European Parliament committee adopts Dalli’s 45% car emissions cut proposal

The proposal was fiercely opposed by car manufactures and other industry players

The European Parliament’s environment committee on Monday adopted a piece of legislation piloted by Labour MEP Miriam Dalli that will look to decrease CO2 emissions from cars and vans by 45% across the EU.

The legislation will set emissions targets from new passenger cars and light commercial vehicles to be achieved by 2030. At 45%, the emissions target adopted by the committee is significanly higher than the 30% originally proposed by the European Commission. 

Contacted by MaltaToday after the vote, Dalli said she was extremely satisfied with the result.
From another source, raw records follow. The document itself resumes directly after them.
theorem Dev.showError_sound {d : Dev} (s : Nat) (e : Int) (hs : d.Sound) : (d.showError s e).Sound := by
  unfold Dev.showError
  repeat' first | (with_reducible first | assumption | apply Dev.wrN_sound) | split | dsimp only

theorem Dev.slewBy_sound {d : Dev} (s : Nat) (e : Int) (hs : d.Sound) : (d.slewBy s e).Sound := by
  unfold Dev.slewBy
  repeat' first | (with_reducible first | assumption | apply Dev.setCad_sound | apply Dev.setCadState_sound) | split | dsimp only

theorem Dev.snapNext_sound {d : Dev} (s : Nat) (e : Int) (hs : d.Sound) : (d.snapNext s e).Sound := by
  unfold Dev.snapNext
  repeat' first | (with_reducible first | assumption | apply Dev.setCad_sound | apply Dev.setCadState_sound) | split | dsimp only

theorem Dev.correct_sound {d : Dev} (s : Nat) (e : Int) (hs : d.Sound) : (d.correct s e).Sound := by
  unfold Dev.correct
  repeat' first
    | (with_reducible first
          | assumption | apply Dev.setCadState_sound | apply Dev.cadFlag_sound | apply Dev.slewBy_sound | apply Dev.snapNext_sound)
    | split | dsimp only

theorem Dev.refReturn_sound {d : Dev} (s t : Nat) (hs : d.Sound) : (d.refReturn s t).Sound := by
  unfold Dev.refReturn
  repeat' first
    | (with_reducible first | assumption | apply Dev.setCad_sound | apply Dev.cadFlag_sound | apply Dev.showError_sound | apply Dev.correct_sound)
    | split | dsimp only

theorem Dev.alignTicks_sound {d : Dev} (s t : Nat) (hs : d.Sound) : (d.alignTicks s t).Sound := by
  unfold Dev.alignTicks
  repeat' first | (with_reducible first | assumption | apply Dev.setCad_sound | apply Dev.showError_sound) | split | dsimp only

theorem Dev.loseRef_sound {d : Dev} (s : Nat) (hs : d.Sound) : (d.loseRef s).Sound := by
  unfold Dev.loseRef
  repeat' first
    | (with_reducible first
          | assumption | apply Dev.setCad_sound | apply Dev.freeStep_sound | apply Dev.setCadState_sound | apply Dev.setCadBit_sound
          | apply Dev.cadFlag_sound)
    | split | dsimp only

theorem Dev.strayEdge_sound {d : Dev} (s t : Nat) (hs : d.Sound) : (d.strayEdge s t).Sound := by
  unfold Dev.strayEdge
  repeat' first
    | (with_reducible first | assumption | apply Dev.setCad_sound | apply Dev.refReturn_sound | apply Dev.loseRef_sound)
    | split | dsimp only

theorem Dev.qualifiedEdge_sound {d : Dev} (s t : Nat) (hs : d.Sound) : (d.qualifiedEdge s t).Sound := by
  unfold Dev.qualifiedEdge
  repeat' first
    | (with_reducible first
          | assumption | apply Dev.setCad_sound | apply Dev.setCadState_sound | apply Dev.setCadBit_sound | apply Dev.showError_sound)
    | split | dsimp only

theorem Dev.frameEdge_sound {d : Dev} (s t : Nat) (hs : d.Sound) : (d.frameEdge s t).Sound := by
  unfold Dev.frameEdge
  repeat' first
    | (with_reducible first
          | assumption | apply Dev.setCad_sound | apply Dev.setCadBit_sound | apply Dev.refReturn_sound | apply Dev.alignTicks_sound
          | apply Dev.strayEdge_sound | apply Dev.qualifiedEdge_sound)
    | split | dsimp only

theorem Dev.countEdge_sound {d : Dev} (k : Nat) (hs : d.Sound) : (d.countEdge k).Sound := by
  unfold Dev.countEdge
  repeat' first
    | (with_reducible first | assumption | apply Dev.onCore_sound | apply Dev.wrN_sound)
    | split | dsimp only | with_reducible refine Dev.sound_mk (Dev.sound_mem ?_) (Dev.sound_fm ?_)

theorem Dev.anchorEdge_sound {d : Dev} (k : Nat) (hs : d.Sound) : (d.anchorEdge k).Sound := by
  unfold Dev.anchorEdge
  repeat' first
    | (with_reducible first | assumption | apply Dev.frameEdge_sound | apply Dev.countEdge_sound | refine Dev.foldl_sound (fun _ _ _ => ?_) ?_)
    | split | dsimp only

theorem Dev.lineEdge_sound {d : Dev} (s t : Nat) (hs : d.Sound) : (d.lineEdge s t).Sound := by
  unfold Dev.lineEdge
  repeat' first | (with_reducible first | assumption | apply Dev.setCad_sound | apply Dev.setCadBit_sound) | split | dsimp only

theorem Dev.anchorLineEdge_sound {d : Dev} (k : Nat) (hs : d.Sound) : (d.anchorLineEdge k).Sound := by
  unfold Dev.anchorLineEdge
  repeat' first
    | (with_reducible first | assumption | apply Dev.countEdge_sound | apply Dev.lineEdge_sound | refine Dev.foldl_sound (fun _ _ _ => ?_) ?_)
    | split | dsimp only

theorem Dev.refLost_sound {d : Dev} (s : Nat) (hs : d.Sound) : (d.refLost s).Sound := by
  unfold Dev.refLost
  repeat' first
    | (with_reducible first | assumption | apply Dev.setCad_sound | apply Dev.advance_sound | apply Dev.loseRef_sound)
    | split | dsimp only

theorem Dev.ackReturn_sound {d : Dev} (r : Requester) (s : Nat) (snap : Bool) (hs : d.Sound) : (d.ackReturn r s snap).Sound := by
  unfold Dev.ackReturn
  repeat' first
    | (with_reducible first
          | assumption | apply Dev.anchReject_sound | apply Dev.showError_sound | apply Dev.slewBy_sound | apply Dev.snapNext_sound)
    | split | dsimp only

theorem Dev.presetFrame_sound {d : Dev} (r : Requester) (s : Nat) (hs : d.Sound) : (d.presetFrame r s).Sound := by
  unfold Dev.presetFrame
  repeat' first | (with_reducible first | assumption | apply Dev.setCad_sound | apply Dev.anchReject_sound) | split | dsimp only

theorem Dev.applyRate_sound {d : Dev} (r : Requester) (s : Nat) (atFrame : Bool) (hs : d.Sound) : (d.applyRate r s atFrame).Sound := by
  unfold Dev.applyRate
  repeat' first
    | (with_reducible first | assumption | apply Dev.setCad_sound | apply Dev.setF_sound | apply Dev.setCadBit_sound | apply Dev.anchReject_sound)
    | split | dsimp only

theorem Dev.sourceChange_sound {d : Dev} (s : Nat) (wasRunning : Bool) (hs : d.Sound) : (d.sourceChange s wasRunning).Sound := by
  unfold Dev.sourceChange
  repeat' first
    | (with_reducible first | assumption | apply Dev.setCad_sound | apply Dev.setCadState_sound | apply Dev.setCadBit_sound)
    | split | dsimp only

theorem Dev.cadCtrlWrite_sound {d : Dev} (r : Requester) (s : Nat) (v : Word) (hs : d.Sound) : (d.cadCtrlWrite r s v).Sound := by
  unfold Dev.cadCtrlWrite
  repeat' first
    | (with_reducible first
          | assumption | apply Dev.setCad_sound | apply Dev.wr_sound | apply Dev.anchReject_sound | apply Dev.reacquire_sound
          | apply Dev.sourceChange_sound)
    | split | dsimp only

theorem Dev.tickTiming_sound {d : Dev} (s : Nat) (hs : d.Sound) : (d.tickTiming s).Sound := by
  unfold Dev.tickTiming
  repeat' first
    | (with_reducible first
          | assumption | apply Dev.setCad_sound | apply Dev.setXp_sound | apply Dev.steer_sound | apply Dev.setCadState_sound
          | apply Dev.showPeriod_sound | apply Dev.lengthenPorts_sound | apply Dev.plainPeriod_sound | apply Dev.changeStep_sound
          | apply Dev.correct_sound | refine Dev.foldl_sound (fun _ _ _ => ?_) ?_ | refine Dev.foldl_fst_sound (fun _ _ _ => ?_) ?_)
    | (refine Dev.plainPeriod_fst ?_ (by assumption)) | (refine Dev.changeStep_fst ?_ (by assumption)) | split | dsimp only

theorem Dev.showFree_sound {d : Dev} (hs : d.Sound) : d.showFree.Sound := by
  unfold Dev.showFree
  repeat' first | (with_reducible first | assumption | apply Dev.wrN_sound | refine Dev.foldl_sound (fun _ _ _ => ?_) ?_) | split | dsimp only

theorem Dev.allocStat_sound {d : Dev} (reason i : Nat) (hs : d.Sound) : (d.allocStat reason i).Sound := by
  unfold Dev.allocStat
  repeat' first | (with_reducible first | assumption | apply Dev.wrN_sound) | split | dsimp only

theorem Dev.allocInstall_sound {d : Dev} (r : Requester) (i : Nat) (hs : d.Sound) : (d.allocInstall r i).Sound := by
  unfold Dev.allocInstall
  repeat' first
    | (with_reducible first
          | assumption | apply Dev.setBuf_sound | apply Dev.wr_sound | apply Dev.reject_sound | apply Dev.showFree_sound | apply Dev.allocStat_sound)
    | split | dsimp only

theorem Dev.dropEntry_sound {d : Dev} (i : Nat) (hs : d.Sound) : (d.dropEntry i).Sound := by
  unfold Dev.dropEntry
  repeat' first
    | (with_reducible first
          | assumption | apply Dev.setBuf_sound | apply Dev.wr_sound | apply Dev.showFree_sound | refine Dev.foldl_sound (fun _ _ _ => ?_) ?_)
    | split | dsimp only

theorem Dev.allocFree_sound {d : Dev} (r : Requester) (i : Nat) (hs : d.Sound) : (d.allocFree r i).Sound := by
  unfold Dev.allocFree
  repeat' first
    | (with_reducible first | assumption | apply Dev.reject_sound | apply Dev.allocStat_sound | apply Dev.dropEntry_sound)
    | split | dsimp only

theorem Dev.hbmRound_sound {d : Dev} (ports classes : List Nat) (hs : d.Sound) : (d.hbmRound ports classes).Sound := by
  unfold Dev.hbmRound
  repeat' first
    | (with_reducible first | assumption | apply Dev.wrN_sound | refine Dev.foldl_sound (fun _ _ _ => ?_) ?_)
    | split | dsimp only | with_reducible refine Dev.sound_mk (Dev.sound_mem ?_) (Dev.sound_fm ?_)

theorem Dev.fmError_sound {d : Dev} (a reader : Nat) (hs : d.Sound) : (d.fmError a reader).Sound := by
  unfold Dev.fmError
  repeat' first | (with_reducible first | assumption | apply Dev.wrN_sound | apply Dev.inc_sound | apply Dev.flag_sound) | split | dsimp only

theorem Dev.setBad_sound {d : Dev} (e : Nat) (b : Bool) (hs : d.Sound) : (d.setBad e b).Sound := by
  unfold Dev.setBad
  repeat' first | (with_reducible first | assumption | apply Dev.setB_sound) | split | dsimp only

theorem Dev.recompose_sound {d : Dev} (s : Nat) (hs : d.Sound) : (d.recompose s).Sound := by
  unfold Dev.recompose
  repeat' first | (with_reducible first | assumption | apply Dev.setScene_sound) | split | dsimp only

theorem Dev.fmScrub_sound {d : Dev} (a : Nat) (ecc : Ecc) (hs : d.Sound) : (d.fmScrub a ecc).Sound := by
  unfold Dev.fmScrub
  repeat' first
    | (with_reducible first
          | assumption | apply Dev.setF_sound | apply Dev.inc_sound | apply Dev.flag_sound | apply Dev.fmError_sound | apply Dev.setBad_sound
          | apply Dev.recompose_sound)
    | split | dsimp only | with_reducible refine Dev.sound_mk (Dev.sound_mem ?_) (Dev.sound_fm ?_)

theorem Dev.xferBegin_sound {d : Dev} (capture : Bool) (e : Nat) (pinned : Bool) (chase : Option Nat) (hs : d.Sound) : (d.xferBegin capture e pinned
    chase).Sound := by
  unfold Dev.xferBegin
  repeat' first
    | (with_reducible first | assumption | apply Dev.wrN_sound)
    | split | dsimp only | with_reducible refine Dev.sound_mk (Dev.sound_mem ?_) (Dev.sound_fm ?_)

theorem Dev.xferReject_sound {d : Dev} (r : Requester) (e : Nat) (hs : d.Sound) : (d.xferReject r e).Sound := by
  unfold Dev.xferReject
  repeat' first | (with_reducible first | assumption | apply Dev.reject_sound) | split | dsimp only

theorem Dev.xferUpload_sound {d : Dev} (r : Requester) (e : Nat) (hs : d.Sound) : (d.xferUpload r e).Sound := by
  unfold Dev.xferUpload
  repeat' first | (with_reducible first | assumption | apply Dev.xferBegin_sound | apply Dev.xferReject_sound) | split | dsimp only

theorem Dev.xferCapture_sound {d : Dev} (r : Requester) (e : Nat) (hs : d.Sound) : (d.xferCapture r e).Sound := by
  unfold Dev.xferCapture
  repeat' first | (with_reducible first | assumption | apply Dev.xferBegin_sound | apply Dev.xferReject_sound) | split | dsimp only

theorem Dev.xferFromPort_sound {d : Dev} (r : Requester) (p : Nat) (hs : d.Sound) : (d.xferFromPort r p).Sound := by
  unfold Dev.xferFromPort
  repeat' first | (with_reducible first | assumption | apply Dev.xferBegin_sound | apply Dev.xferReject_sound) | split | dsimp only

theorem Dev.uploadRow_sound (x : Xfer) (y : Dev × List (BitVec 8) × Bool) (i : Nat) (h : y.1.Sound) : (Dev.uploadRow x y i).1.Sound := by
  unfold Dev.uploadRow
  split
  · exact h
  · split
    · exact Dev.dramRead_fst h (by assumption)
    · exact Dev.fmWrite_sound _ _ (Dev.dramRead_fst h (by assumption))

theorem Dev.captureRows_sound {d : Dev} (x : Xfer) (l : List Nat) (acc : List (BitVec 8)) (bad : Bool) (h : d.Sound) :
    (d.captureRows x l acc bad).1.Sound := by
  induction l generalizing d acc bad with
  | nil => exact h
  | cons i r ih =>
    refine ih _ _ ?_
    have h1 := Dev.dramWrite_sound (.cpu 0) (x.dram + i * x.stride) (readBytes d.fm (d.xferRow x i) x.rowBytes) false h
    have h2 : ∀ (l : List Nat) (y : Dev), y.Sound → (l.foldl (fun y k =>
        if y.fmUncorrectable (d.xferRow x i + k) 1 then y.setPoison ((x.dram + i * x.stride + k) / 64) true else y) y).Sound := by
      intro l y hy
      refine Dev.foldl_sound (fun z a hz => ?_) hy
      split
      · exact Dev.setPoison_sound _ _ hz
      · exact hz
    split
    · exact Dev.fmError_sound _ _ (h2 _ _ h1)
    · exact h2 _ _ h1

theorem Dev.xferDone_sound {d : Dev} (h : d.Sound) : d.xferDone.Sound := by
  have hr : ∀ x : Xfer, (if x.capture then d.captureRows x (List.range x.count) [] false
      else (List.range x.count).foldl (Dev.uploadRow x) (d, [], false)).1.Sound := by
    intro x
    split
    · exact Dev.captureRows_sound _ _ _ _ h
    · exact Dev.foldl_fst_sound (Dev.uploadRow_sound x) h
  unfold Dev.xferDone
  split
  · exact h
  · rename_i x _
    have h1 := hr x
    generalize (if x.capture then d.captureRows x (List.range x.count) [] false
      else (List.range x.count).foldl (Dev.uploadRow x) (d, [], false)) = y at h1 ⊢
    repeat' first
      | (with_reducible first | assumption | apply Dev.wr_sound | apply Dev.wrN_sound | apply Dev.flag_sound | apply Dev.setBad_sound)
      | split | dsimp only | with_reducible refine Dev.sound_mk (Dev.sound_mem ?_) (Dev.sound_fm ?_)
“The odds were stacked against my legislative proposal with  heavy lobbying from the car industry against a reduction in CO2 emissions,” she said.

“Giving in to these demands would have meant another setback for our citizens, their health and the environment.”

The result, she said was the result of “tough negotiations, compromise  and persuasion”.  

Dalli submitted her proposals amidst intensive lobbying from car manufacturers and industry players including workers’ representatives who fear job losses if it were to be accepted.

In addition to a 45% emission reduction target, the report also proposes the introduction of testing of real-world CO2 emissions, rules on the reporting of data from fuel consumption meters and a revision of the car-labeling directive to provide consumers with accurate and comparable information on fuel consumption, CO2 emissions and air pollutant emissions of cars and vans.

The legislation will now be put to a vote during a plenary session of the European Parliament in the coming months for Dalli to have a mandate to start negotiations with the European Commission and the Council of the European Union.